- _Exercise brief_
Restate exactly the lines from the top of the listing below to the line containing "let mac := s.portMac p"; the remaining lines are not wanted.

- _Extracted entries_
*** Block opens ***
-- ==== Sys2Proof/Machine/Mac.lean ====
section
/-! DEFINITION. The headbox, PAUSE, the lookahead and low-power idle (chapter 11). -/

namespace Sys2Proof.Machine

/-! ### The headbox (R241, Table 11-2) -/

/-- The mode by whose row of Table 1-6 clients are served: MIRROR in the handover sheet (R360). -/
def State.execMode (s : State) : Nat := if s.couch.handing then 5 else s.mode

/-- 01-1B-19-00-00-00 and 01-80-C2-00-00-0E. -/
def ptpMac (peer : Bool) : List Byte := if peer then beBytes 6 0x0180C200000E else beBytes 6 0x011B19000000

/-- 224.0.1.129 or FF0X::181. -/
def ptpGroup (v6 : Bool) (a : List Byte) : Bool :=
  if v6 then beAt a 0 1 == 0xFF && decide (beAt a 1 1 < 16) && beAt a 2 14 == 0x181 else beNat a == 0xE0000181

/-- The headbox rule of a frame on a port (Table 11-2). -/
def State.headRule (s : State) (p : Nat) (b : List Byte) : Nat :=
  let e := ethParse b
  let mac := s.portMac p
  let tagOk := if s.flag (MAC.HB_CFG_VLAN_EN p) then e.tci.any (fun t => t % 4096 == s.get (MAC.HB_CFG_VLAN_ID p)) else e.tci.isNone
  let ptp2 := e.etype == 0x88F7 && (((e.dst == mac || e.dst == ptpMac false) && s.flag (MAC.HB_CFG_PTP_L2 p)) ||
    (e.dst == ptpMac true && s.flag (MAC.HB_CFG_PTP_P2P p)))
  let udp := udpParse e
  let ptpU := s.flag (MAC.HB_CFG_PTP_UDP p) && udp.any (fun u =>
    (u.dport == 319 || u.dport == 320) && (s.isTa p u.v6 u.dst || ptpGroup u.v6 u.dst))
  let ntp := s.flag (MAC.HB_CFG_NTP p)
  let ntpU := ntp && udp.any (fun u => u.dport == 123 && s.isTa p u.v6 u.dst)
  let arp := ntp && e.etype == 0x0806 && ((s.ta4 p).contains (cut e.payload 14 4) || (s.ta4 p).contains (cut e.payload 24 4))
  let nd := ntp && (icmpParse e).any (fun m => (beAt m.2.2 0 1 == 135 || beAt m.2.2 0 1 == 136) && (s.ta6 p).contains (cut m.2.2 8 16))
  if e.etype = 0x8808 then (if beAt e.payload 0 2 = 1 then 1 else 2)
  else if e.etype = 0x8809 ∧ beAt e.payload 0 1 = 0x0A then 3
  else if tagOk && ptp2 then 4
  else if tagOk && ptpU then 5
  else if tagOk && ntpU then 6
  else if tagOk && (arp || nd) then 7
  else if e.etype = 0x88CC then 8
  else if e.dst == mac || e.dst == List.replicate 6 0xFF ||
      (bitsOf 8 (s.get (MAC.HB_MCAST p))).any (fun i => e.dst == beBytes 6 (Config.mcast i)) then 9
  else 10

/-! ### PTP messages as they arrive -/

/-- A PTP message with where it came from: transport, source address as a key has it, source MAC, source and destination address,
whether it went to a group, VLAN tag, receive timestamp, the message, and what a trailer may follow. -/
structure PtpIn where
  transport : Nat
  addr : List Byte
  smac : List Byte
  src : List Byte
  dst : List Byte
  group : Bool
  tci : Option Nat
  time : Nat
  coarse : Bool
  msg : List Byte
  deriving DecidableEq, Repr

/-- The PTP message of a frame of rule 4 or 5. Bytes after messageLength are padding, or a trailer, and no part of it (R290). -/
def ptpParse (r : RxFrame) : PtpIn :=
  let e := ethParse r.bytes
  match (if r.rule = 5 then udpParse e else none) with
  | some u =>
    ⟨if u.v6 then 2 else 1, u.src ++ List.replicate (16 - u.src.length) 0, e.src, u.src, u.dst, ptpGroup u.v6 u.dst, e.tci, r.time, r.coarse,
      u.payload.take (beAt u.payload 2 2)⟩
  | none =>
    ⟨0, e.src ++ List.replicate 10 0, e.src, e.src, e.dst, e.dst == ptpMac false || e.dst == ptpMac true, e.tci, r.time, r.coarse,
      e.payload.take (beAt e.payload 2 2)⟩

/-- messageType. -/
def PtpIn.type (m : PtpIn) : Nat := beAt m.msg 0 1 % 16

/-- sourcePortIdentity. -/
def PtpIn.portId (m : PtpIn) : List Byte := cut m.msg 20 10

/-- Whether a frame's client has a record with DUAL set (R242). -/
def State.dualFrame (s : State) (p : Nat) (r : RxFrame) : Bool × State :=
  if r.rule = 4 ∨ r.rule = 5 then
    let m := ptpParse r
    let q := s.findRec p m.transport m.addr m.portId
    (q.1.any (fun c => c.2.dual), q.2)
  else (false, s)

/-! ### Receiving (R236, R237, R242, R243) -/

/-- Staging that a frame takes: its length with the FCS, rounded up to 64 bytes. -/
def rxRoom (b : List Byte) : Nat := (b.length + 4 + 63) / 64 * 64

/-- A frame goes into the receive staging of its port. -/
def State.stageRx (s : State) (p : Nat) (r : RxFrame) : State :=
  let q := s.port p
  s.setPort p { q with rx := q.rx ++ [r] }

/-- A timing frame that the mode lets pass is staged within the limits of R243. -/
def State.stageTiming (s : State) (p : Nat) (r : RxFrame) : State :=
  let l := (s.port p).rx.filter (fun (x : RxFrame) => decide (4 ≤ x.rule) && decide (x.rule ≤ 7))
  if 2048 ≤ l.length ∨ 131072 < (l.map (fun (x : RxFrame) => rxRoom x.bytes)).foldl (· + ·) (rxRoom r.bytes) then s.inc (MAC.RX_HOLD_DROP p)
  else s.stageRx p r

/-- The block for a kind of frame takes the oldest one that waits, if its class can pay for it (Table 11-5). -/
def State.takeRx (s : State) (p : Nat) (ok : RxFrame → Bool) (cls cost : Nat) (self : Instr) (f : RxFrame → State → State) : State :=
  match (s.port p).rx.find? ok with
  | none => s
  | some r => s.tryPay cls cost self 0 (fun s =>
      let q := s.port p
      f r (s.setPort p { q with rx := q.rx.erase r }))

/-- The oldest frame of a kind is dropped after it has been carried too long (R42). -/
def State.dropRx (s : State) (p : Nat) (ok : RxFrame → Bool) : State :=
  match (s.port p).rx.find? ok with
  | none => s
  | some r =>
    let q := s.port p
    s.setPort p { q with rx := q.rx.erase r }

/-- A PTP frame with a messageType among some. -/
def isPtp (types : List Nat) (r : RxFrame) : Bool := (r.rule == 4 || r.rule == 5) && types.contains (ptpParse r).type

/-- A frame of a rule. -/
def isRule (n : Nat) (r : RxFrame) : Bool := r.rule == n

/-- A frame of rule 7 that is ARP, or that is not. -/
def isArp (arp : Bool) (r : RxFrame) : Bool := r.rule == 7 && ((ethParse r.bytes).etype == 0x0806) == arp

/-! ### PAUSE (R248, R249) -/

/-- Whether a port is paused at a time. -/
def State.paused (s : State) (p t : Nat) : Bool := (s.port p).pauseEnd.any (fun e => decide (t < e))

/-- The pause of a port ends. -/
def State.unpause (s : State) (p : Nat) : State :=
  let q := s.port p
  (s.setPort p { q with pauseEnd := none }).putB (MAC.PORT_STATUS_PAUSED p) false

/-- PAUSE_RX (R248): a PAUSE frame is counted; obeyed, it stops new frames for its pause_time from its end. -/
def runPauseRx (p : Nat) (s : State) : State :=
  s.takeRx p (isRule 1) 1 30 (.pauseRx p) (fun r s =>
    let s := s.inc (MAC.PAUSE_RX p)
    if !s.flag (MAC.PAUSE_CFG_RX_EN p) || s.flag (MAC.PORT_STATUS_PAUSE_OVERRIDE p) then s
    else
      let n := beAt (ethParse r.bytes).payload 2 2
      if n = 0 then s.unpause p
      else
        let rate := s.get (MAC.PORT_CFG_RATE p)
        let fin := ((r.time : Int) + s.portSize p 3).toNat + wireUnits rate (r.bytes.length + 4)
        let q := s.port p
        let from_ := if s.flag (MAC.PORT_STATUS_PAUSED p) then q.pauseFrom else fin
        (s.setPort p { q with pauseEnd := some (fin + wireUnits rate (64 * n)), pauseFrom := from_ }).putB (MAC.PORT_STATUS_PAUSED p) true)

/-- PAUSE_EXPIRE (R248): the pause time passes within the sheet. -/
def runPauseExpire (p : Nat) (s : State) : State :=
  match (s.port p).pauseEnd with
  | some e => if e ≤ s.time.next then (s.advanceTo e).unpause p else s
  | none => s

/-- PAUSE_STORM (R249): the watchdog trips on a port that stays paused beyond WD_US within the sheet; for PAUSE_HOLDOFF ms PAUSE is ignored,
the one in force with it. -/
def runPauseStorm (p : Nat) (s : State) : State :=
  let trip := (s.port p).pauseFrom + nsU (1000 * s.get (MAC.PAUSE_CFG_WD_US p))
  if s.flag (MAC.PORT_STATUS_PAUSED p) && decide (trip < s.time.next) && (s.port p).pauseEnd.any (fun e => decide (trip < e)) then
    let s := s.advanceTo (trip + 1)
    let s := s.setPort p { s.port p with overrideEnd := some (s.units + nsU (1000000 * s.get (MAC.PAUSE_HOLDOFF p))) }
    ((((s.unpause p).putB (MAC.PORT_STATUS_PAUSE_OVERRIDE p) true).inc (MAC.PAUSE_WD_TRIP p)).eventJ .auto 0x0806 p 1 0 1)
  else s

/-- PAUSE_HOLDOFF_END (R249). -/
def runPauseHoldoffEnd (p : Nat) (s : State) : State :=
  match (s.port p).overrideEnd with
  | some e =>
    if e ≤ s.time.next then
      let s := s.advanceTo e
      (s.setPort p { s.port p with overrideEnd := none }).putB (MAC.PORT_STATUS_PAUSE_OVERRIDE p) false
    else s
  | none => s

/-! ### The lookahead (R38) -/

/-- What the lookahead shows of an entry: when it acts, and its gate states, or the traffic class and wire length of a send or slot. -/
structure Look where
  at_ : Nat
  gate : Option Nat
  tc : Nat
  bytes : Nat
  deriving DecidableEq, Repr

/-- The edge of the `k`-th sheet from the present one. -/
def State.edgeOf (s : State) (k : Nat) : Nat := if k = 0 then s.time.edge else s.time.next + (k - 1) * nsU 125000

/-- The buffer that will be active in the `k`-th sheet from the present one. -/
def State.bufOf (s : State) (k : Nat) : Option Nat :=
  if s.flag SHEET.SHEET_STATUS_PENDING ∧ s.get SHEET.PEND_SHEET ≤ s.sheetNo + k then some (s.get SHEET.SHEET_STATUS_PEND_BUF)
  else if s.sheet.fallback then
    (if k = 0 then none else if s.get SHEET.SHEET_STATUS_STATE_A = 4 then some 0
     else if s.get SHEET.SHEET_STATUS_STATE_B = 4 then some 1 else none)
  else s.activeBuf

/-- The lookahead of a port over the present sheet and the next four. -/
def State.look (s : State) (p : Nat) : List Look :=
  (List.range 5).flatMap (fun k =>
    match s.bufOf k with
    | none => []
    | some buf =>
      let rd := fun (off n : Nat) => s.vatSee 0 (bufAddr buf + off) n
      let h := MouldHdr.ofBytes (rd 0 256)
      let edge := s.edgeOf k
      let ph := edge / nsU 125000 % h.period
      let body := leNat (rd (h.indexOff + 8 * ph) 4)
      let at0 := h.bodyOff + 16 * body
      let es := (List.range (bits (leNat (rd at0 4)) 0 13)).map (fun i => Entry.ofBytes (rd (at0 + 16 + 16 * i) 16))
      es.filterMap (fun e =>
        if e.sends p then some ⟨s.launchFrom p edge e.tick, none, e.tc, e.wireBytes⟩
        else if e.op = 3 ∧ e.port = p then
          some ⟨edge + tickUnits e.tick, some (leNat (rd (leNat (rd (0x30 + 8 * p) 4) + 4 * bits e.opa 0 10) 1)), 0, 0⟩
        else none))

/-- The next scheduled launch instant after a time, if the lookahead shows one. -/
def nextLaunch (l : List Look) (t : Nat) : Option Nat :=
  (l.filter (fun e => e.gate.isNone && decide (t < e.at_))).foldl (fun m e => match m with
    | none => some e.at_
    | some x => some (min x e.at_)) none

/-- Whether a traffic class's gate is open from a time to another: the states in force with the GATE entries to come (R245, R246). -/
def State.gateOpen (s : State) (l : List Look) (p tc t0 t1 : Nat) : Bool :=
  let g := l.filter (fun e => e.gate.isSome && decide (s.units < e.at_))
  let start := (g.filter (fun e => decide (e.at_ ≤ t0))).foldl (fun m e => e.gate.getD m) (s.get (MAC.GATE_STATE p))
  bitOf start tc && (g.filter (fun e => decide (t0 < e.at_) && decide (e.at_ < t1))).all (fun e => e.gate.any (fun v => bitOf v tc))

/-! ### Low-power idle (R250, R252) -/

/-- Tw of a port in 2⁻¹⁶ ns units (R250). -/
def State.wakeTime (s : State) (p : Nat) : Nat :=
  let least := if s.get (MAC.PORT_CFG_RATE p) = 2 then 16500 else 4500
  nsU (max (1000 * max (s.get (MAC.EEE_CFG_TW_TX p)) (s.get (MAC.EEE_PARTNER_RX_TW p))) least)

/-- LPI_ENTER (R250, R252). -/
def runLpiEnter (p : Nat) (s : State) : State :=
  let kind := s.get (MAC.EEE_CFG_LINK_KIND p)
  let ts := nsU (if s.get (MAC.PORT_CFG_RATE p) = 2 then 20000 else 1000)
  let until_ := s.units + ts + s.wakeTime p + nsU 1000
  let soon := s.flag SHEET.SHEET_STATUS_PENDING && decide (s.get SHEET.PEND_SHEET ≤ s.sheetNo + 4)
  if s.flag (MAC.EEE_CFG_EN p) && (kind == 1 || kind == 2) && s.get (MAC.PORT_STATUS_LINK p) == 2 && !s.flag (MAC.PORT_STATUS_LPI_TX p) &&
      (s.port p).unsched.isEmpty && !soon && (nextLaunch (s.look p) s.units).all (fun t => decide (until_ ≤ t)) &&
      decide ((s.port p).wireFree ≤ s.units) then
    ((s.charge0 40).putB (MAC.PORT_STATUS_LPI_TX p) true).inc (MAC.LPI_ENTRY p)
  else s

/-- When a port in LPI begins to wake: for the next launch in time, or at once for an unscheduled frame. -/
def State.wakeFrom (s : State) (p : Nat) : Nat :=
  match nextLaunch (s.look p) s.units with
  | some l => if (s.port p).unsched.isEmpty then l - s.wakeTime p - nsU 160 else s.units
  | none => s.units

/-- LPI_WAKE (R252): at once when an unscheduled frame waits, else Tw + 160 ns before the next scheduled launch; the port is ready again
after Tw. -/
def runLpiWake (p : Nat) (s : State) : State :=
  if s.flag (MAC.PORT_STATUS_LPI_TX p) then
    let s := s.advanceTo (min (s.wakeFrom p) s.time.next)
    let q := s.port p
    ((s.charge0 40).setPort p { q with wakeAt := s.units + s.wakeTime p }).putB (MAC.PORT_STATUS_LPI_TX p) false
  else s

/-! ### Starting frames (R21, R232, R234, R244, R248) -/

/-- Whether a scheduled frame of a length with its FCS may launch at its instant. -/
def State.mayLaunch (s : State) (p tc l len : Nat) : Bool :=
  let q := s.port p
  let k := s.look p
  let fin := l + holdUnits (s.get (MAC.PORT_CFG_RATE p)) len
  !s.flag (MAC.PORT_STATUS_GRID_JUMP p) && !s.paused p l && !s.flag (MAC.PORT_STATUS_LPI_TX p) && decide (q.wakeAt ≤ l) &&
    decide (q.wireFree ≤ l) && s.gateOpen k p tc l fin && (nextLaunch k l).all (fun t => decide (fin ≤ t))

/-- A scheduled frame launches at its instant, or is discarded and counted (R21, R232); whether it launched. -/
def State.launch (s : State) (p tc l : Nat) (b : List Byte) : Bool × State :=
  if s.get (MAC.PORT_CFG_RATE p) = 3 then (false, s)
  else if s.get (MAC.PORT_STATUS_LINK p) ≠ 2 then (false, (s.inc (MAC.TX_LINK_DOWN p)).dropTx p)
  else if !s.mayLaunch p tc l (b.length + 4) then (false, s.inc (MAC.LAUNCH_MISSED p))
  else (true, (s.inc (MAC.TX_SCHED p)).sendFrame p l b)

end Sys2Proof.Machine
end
*** Block closes ***
- _Solution below_
-- ==== Sys2Proof/Machine/Mac.lean ====
section
/-! DEFINITION. The headbox, PAUSE, the lookahead and low-power idle (chapter 11). -/

namespace Sys2Proof.Machine

/-! ### The headbox (R241, Table 11-2) -/

/-- The mode by whose row of Table 1-6 clients are served: MIRROR in the handover sheet (R360). -/
def State.execMode (s : State) : Nat := if s.couch.handing then 5 else s.mode

/-- 01-1B-19-00-00-00 and 01-80-C2-00-00-0E. -/
def ptpMac (peer : Bool) : List Byte := if peer then beBytes 6 0x0180C200000E else beBytes 6 0x011B19000000

/-- 224.0.1.129 or FF0X::181. -/
def ptpGroup (v6 : Bool) (a : List Byte) : Bool :=
  if v6 then beAt a 0 1 == 0xFF && decide (beAt a 1 1 < 16) && beAt a 2 14 == 0x181 else beNat a == 0xE0000181

/-- The headbox rule of a frame on a port (Table 11-2). -/
def State.headRule (s : State) (p : Nat) (b : List Byte) : Nat :=
  let e := ethParse b
  let mac := s.portMac p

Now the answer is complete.